■ WHAT THIS TASK INVOLVES ■
A single number is the whole answer: the count of lines in these entries that hold "modTwin".

Segment Start: DATA EXCERPTS

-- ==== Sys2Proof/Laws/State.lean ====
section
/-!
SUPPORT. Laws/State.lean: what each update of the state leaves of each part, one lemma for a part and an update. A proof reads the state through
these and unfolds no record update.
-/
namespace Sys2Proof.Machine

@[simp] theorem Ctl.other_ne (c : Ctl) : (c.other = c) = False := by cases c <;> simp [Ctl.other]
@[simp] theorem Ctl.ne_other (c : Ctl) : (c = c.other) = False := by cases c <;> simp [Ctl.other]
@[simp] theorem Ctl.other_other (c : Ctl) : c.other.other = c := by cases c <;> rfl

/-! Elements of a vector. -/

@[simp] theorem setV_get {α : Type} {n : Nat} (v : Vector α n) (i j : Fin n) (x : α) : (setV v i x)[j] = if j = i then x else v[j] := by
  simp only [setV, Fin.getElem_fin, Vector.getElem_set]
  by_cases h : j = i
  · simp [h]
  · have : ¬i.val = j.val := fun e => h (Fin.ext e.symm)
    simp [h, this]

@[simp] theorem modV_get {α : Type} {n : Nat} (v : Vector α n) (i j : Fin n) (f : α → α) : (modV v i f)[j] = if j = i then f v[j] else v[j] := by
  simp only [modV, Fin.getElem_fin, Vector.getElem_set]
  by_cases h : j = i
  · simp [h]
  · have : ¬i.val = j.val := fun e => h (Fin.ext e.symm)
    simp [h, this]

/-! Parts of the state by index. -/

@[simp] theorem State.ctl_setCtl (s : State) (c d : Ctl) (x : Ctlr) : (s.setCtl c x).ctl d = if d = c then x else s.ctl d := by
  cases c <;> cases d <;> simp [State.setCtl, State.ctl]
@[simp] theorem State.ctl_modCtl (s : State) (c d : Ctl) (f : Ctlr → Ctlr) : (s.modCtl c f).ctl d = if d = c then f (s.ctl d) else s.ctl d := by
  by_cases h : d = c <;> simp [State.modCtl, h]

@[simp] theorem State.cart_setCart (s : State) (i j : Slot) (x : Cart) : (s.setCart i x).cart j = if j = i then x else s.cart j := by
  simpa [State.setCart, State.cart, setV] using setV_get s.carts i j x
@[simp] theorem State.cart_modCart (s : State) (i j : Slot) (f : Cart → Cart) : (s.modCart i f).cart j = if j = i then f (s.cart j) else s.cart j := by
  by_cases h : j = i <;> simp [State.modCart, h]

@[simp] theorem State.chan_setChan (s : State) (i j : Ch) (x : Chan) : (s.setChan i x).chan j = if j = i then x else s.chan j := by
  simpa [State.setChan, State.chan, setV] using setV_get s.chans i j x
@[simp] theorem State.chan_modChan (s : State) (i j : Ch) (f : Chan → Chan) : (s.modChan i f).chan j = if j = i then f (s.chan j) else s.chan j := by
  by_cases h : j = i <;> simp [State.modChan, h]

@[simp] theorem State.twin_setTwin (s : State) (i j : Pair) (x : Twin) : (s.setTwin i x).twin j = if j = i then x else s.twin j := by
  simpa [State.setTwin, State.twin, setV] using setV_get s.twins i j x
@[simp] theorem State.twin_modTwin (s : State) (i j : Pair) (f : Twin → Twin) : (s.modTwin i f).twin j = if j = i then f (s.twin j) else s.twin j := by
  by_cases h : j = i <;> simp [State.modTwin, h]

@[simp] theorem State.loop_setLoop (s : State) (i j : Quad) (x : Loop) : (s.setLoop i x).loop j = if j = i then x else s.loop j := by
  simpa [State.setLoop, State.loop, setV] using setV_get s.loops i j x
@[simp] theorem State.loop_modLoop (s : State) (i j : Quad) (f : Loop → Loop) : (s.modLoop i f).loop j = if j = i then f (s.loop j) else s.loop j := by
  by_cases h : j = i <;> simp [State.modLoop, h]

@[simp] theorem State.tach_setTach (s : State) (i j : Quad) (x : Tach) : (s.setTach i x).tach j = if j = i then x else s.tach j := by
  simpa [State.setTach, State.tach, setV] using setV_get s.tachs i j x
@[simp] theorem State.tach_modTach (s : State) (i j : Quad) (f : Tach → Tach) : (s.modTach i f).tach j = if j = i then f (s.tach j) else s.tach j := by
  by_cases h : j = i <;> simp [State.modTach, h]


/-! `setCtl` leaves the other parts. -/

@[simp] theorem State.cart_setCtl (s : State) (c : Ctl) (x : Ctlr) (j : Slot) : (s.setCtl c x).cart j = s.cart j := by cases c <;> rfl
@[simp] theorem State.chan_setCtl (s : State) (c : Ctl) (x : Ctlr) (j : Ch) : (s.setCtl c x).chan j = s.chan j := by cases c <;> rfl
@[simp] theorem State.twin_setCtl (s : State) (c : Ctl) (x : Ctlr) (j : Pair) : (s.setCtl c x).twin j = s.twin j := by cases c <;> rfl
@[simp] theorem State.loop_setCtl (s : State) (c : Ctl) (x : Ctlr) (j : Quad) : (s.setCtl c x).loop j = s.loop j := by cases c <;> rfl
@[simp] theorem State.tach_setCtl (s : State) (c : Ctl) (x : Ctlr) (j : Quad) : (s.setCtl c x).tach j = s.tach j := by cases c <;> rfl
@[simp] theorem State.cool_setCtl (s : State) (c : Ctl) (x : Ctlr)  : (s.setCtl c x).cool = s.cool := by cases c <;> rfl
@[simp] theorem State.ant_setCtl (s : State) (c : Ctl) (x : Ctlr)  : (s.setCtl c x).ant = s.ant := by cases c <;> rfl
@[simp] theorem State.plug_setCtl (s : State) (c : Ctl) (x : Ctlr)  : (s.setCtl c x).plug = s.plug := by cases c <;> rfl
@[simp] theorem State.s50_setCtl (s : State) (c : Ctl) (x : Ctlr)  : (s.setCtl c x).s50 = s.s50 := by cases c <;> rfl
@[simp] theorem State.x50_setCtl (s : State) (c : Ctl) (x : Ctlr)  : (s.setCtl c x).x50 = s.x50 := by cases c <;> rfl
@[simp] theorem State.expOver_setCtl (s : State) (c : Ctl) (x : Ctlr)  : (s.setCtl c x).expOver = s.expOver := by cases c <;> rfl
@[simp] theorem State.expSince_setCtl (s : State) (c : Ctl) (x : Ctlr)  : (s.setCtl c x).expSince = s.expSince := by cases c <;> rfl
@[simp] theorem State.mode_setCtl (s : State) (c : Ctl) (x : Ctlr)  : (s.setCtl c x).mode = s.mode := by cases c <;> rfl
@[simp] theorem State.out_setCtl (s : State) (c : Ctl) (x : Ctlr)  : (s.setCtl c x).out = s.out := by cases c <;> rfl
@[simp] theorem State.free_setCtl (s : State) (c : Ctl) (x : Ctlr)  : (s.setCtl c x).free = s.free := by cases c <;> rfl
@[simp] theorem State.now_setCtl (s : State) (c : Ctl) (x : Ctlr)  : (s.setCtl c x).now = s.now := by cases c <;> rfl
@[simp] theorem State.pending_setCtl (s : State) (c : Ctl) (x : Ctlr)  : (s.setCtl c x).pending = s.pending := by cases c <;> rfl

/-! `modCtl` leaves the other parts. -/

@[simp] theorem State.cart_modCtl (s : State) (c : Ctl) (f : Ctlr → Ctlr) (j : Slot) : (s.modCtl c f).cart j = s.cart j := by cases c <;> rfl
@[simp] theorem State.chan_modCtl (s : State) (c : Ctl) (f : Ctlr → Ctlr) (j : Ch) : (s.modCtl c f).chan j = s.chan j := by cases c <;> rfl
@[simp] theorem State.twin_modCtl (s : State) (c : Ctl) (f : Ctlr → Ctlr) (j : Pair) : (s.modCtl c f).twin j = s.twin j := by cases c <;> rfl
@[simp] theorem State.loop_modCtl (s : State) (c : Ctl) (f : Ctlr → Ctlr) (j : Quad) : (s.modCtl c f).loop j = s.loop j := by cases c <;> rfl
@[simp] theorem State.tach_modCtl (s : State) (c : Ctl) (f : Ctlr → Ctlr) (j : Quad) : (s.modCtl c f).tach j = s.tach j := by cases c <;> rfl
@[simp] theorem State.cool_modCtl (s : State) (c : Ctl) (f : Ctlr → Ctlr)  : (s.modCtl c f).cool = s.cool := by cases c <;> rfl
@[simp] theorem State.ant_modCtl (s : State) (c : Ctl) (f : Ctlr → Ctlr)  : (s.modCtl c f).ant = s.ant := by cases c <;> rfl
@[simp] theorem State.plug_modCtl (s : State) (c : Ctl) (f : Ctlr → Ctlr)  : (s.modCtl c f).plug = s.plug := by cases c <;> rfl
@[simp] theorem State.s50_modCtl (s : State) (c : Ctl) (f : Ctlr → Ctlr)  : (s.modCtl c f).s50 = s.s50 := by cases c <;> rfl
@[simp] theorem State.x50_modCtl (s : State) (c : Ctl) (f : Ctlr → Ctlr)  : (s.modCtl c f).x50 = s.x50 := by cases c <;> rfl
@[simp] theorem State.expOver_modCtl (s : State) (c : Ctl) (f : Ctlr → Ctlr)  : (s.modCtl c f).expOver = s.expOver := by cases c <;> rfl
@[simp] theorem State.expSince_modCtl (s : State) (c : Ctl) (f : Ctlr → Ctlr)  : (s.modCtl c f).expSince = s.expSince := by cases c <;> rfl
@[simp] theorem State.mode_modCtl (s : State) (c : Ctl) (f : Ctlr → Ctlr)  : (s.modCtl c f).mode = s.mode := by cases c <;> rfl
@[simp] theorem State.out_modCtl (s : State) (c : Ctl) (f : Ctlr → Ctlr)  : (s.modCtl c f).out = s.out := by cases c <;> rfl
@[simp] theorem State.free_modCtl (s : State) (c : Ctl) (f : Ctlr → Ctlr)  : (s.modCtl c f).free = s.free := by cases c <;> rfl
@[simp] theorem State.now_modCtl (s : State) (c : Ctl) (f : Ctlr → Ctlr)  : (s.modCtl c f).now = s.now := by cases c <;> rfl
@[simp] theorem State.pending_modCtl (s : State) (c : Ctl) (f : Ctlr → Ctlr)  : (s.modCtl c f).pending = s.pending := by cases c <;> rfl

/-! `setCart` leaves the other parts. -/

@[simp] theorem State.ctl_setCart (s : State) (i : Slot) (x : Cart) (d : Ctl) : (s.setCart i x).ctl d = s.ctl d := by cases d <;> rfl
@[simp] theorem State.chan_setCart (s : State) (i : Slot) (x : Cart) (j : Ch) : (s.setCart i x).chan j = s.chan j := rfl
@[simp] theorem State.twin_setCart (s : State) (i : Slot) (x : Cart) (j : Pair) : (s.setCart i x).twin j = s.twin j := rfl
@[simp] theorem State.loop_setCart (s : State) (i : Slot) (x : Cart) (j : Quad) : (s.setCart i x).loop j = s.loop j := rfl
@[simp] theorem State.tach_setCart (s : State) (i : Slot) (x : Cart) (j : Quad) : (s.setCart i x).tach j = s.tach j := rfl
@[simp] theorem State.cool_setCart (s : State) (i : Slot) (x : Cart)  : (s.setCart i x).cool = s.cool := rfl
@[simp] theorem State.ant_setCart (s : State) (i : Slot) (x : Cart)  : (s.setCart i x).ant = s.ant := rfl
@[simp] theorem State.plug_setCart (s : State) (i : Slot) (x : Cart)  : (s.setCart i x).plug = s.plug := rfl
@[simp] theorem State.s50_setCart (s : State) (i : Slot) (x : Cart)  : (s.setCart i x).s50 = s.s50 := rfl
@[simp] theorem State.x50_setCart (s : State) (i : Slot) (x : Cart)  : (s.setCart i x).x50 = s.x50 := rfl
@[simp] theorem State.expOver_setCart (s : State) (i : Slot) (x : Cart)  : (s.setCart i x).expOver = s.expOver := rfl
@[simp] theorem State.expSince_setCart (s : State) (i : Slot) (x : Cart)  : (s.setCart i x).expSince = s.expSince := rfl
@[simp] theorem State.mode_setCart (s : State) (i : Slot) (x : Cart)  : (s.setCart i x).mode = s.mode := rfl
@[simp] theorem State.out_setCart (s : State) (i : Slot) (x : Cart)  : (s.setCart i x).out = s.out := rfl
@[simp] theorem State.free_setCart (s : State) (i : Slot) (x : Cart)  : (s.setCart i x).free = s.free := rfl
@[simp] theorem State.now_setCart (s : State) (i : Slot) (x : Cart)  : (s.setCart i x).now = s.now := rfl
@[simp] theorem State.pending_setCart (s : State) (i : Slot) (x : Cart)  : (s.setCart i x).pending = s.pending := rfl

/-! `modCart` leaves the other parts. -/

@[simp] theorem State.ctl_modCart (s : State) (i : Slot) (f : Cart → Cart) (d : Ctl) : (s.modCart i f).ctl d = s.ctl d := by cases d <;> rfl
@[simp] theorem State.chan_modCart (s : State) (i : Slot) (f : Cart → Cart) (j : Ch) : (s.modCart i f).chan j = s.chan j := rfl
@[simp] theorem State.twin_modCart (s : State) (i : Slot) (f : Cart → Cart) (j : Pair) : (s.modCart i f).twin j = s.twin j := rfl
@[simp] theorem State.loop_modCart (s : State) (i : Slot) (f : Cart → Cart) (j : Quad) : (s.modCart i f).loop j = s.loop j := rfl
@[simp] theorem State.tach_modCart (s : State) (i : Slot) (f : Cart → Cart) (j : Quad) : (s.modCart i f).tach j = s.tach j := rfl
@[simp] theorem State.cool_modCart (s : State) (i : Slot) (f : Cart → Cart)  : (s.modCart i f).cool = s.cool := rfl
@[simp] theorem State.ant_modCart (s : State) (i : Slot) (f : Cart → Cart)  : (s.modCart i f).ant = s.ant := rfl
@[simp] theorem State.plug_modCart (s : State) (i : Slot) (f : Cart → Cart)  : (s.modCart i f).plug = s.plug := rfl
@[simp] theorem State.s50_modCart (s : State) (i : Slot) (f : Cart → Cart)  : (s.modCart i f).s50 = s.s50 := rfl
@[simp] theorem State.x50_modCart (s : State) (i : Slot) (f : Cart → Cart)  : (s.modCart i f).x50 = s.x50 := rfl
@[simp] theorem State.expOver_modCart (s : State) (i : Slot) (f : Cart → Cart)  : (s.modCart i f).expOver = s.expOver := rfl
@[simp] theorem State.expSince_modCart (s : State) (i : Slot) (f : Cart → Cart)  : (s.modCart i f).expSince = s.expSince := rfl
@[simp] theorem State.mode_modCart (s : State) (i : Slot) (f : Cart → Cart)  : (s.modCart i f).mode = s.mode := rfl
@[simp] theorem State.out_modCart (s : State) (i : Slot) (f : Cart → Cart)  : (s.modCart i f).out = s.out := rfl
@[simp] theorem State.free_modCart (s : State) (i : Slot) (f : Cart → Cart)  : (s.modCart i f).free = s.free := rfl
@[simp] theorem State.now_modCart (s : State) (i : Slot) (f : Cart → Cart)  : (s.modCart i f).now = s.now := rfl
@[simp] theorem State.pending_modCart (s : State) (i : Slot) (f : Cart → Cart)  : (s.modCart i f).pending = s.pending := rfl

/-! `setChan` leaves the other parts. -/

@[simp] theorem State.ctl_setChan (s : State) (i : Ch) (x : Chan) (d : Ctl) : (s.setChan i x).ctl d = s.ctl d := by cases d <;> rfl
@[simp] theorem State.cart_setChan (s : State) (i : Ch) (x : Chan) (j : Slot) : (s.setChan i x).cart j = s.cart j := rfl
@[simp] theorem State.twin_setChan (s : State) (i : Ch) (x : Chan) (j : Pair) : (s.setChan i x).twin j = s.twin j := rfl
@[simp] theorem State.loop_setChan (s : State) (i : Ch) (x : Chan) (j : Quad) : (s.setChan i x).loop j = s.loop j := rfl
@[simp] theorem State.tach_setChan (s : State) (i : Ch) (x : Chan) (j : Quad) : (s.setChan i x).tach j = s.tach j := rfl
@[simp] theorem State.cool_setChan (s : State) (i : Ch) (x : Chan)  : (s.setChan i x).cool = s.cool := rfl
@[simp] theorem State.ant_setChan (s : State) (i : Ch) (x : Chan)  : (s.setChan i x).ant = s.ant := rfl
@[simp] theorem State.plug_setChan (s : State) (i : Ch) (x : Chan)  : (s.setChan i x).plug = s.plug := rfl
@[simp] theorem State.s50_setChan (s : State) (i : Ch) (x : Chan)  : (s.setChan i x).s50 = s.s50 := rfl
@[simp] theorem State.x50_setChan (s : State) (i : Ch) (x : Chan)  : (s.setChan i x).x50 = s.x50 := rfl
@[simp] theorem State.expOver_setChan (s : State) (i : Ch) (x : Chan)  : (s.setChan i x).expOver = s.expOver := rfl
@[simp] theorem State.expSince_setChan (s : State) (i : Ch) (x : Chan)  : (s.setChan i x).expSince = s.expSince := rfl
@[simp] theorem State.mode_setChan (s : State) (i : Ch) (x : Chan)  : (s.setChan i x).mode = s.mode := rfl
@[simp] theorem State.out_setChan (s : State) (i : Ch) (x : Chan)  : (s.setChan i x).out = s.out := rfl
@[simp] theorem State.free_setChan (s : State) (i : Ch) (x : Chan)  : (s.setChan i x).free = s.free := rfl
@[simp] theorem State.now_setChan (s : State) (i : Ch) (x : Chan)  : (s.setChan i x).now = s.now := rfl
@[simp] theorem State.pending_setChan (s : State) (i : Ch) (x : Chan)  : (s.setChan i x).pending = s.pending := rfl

Segment End: DATA EXCERPTS
Segment Start: DATA EXCERPTS

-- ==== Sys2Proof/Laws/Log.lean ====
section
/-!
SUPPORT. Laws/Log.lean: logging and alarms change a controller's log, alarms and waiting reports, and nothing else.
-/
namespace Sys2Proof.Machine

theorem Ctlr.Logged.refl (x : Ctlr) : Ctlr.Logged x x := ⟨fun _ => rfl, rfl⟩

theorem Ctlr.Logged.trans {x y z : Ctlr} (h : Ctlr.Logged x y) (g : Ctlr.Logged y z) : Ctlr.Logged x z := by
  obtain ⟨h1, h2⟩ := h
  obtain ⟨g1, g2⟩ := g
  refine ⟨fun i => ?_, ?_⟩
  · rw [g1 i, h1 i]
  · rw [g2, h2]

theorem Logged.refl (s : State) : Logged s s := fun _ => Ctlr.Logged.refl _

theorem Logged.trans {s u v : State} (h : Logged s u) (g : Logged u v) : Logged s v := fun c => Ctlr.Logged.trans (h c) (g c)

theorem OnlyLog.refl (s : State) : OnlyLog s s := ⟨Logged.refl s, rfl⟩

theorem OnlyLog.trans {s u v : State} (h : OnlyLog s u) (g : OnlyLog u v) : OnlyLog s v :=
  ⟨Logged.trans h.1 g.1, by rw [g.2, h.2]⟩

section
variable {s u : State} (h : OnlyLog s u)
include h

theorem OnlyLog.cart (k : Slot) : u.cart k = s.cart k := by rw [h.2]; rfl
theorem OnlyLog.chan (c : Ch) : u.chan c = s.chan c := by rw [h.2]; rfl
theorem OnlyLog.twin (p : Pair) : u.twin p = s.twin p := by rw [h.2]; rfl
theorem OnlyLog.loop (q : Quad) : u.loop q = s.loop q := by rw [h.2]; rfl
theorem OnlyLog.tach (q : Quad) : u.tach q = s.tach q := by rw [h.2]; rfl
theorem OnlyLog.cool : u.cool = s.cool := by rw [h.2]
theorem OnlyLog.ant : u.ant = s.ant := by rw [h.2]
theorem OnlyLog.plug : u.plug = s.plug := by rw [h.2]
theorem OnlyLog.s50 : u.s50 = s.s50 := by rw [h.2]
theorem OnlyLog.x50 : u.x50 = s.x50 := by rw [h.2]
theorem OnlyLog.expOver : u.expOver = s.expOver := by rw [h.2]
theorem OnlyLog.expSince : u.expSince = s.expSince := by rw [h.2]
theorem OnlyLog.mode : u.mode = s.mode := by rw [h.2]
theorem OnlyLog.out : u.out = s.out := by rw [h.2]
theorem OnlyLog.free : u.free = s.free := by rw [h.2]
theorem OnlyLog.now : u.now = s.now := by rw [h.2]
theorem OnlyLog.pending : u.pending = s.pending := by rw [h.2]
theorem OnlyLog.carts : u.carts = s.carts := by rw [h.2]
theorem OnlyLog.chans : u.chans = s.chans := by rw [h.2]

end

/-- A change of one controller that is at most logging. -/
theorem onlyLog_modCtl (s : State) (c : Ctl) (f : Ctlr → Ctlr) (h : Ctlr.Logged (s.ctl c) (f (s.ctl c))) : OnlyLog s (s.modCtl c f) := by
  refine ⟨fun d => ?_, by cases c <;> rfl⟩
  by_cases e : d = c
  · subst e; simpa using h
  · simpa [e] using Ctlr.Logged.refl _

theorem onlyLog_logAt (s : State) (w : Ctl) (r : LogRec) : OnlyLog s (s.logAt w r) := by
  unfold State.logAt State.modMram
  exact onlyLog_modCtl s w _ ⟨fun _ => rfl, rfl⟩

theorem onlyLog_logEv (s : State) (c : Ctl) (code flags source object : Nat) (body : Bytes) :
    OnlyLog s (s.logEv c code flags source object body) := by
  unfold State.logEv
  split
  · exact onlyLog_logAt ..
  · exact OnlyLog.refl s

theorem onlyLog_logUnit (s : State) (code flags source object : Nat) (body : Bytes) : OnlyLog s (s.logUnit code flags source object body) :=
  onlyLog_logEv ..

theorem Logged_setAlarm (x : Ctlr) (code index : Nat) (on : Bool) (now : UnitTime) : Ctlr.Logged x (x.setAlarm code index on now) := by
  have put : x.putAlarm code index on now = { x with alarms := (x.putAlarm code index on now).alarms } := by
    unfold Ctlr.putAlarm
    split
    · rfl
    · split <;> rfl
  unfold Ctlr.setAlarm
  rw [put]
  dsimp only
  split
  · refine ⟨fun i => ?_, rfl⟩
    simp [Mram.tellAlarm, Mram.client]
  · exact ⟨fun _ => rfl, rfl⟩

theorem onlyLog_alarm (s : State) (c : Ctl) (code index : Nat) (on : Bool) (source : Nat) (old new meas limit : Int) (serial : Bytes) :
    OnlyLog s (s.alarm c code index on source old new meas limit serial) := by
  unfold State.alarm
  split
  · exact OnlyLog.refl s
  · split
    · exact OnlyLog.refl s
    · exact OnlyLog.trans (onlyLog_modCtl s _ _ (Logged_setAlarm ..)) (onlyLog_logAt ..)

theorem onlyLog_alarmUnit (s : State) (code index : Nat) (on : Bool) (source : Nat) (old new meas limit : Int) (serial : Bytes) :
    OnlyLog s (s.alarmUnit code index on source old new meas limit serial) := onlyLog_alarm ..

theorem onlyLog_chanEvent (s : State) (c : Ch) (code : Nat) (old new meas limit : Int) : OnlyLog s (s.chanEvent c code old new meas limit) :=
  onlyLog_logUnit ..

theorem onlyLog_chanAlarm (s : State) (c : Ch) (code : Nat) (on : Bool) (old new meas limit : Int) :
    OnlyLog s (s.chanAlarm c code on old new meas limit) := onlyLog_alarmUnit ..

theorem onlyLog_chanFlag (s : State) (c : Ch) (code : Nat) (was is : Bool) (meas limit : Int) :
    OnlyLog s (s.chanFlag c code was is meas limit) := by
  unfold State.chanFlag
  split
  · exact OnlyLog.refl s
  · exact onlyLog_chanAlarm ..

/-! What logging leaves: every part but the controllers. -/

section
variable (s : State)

Segment End: DATA EXCERPTS
Segment Start: DATA EXCERPTS

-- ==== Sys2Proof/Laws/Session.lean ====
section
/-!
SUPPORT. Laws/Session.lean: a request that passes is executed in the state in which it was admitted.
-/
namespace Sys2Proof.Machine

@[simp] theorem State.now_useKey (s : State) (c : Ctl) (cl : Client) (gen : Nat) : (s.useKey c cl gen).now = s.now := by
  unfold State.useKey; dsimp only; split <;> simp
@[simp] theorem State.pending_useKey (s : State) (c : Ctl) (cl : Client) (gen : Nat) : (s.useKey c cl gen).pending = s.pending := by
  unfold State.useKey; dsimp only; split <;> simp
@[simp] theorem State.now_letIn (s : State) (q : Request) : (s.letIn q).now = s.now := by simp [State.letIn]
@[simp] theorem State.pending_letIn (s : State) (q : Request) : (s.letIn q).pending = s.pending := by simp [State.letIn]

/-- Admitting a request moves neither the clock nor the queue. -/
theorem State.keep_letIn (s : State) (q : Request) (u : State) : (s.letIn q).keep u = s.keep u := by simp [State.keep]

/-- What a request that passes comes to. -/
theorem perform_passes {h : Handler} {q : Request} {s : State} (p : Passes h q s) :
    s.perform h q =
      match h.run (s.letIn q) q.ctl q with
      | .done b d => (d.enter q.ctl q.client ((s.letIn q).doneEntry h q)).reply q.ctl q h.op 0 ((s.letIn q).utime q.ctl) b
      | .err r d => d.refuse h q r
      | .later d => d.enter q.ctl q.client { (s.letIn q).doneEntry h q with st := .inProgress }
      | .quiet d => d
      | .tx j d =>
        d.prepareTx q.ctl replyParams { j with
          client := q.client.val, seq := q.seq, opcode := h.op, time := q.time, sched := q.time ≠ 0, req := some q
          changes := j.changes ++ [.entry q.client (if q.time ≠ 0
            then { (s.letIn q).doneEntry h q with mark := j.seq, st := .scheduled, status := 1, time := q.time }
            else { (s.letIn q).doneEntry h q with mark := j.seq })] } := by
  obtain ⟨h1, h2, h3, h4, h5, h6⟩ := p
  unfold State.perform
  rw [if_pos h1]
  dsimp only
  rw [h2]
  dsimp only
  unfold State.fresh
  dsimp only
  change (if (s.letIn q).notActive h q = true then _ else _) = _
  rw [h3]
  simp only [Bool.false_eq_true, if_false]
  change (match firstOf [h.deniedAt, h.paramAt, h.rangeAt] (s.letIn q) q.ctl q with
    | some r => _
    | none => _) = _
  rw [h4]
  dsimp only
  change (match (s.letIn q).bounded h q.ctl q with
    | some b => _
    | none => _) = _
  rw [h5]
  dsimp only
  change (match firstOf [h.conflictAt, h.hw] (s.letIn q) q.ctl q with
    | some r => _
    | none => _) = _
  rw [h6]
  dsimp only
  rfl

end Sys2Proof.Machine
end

Segment End: DATA EXCERPTS

■ WRITTEN ANSWER ■
2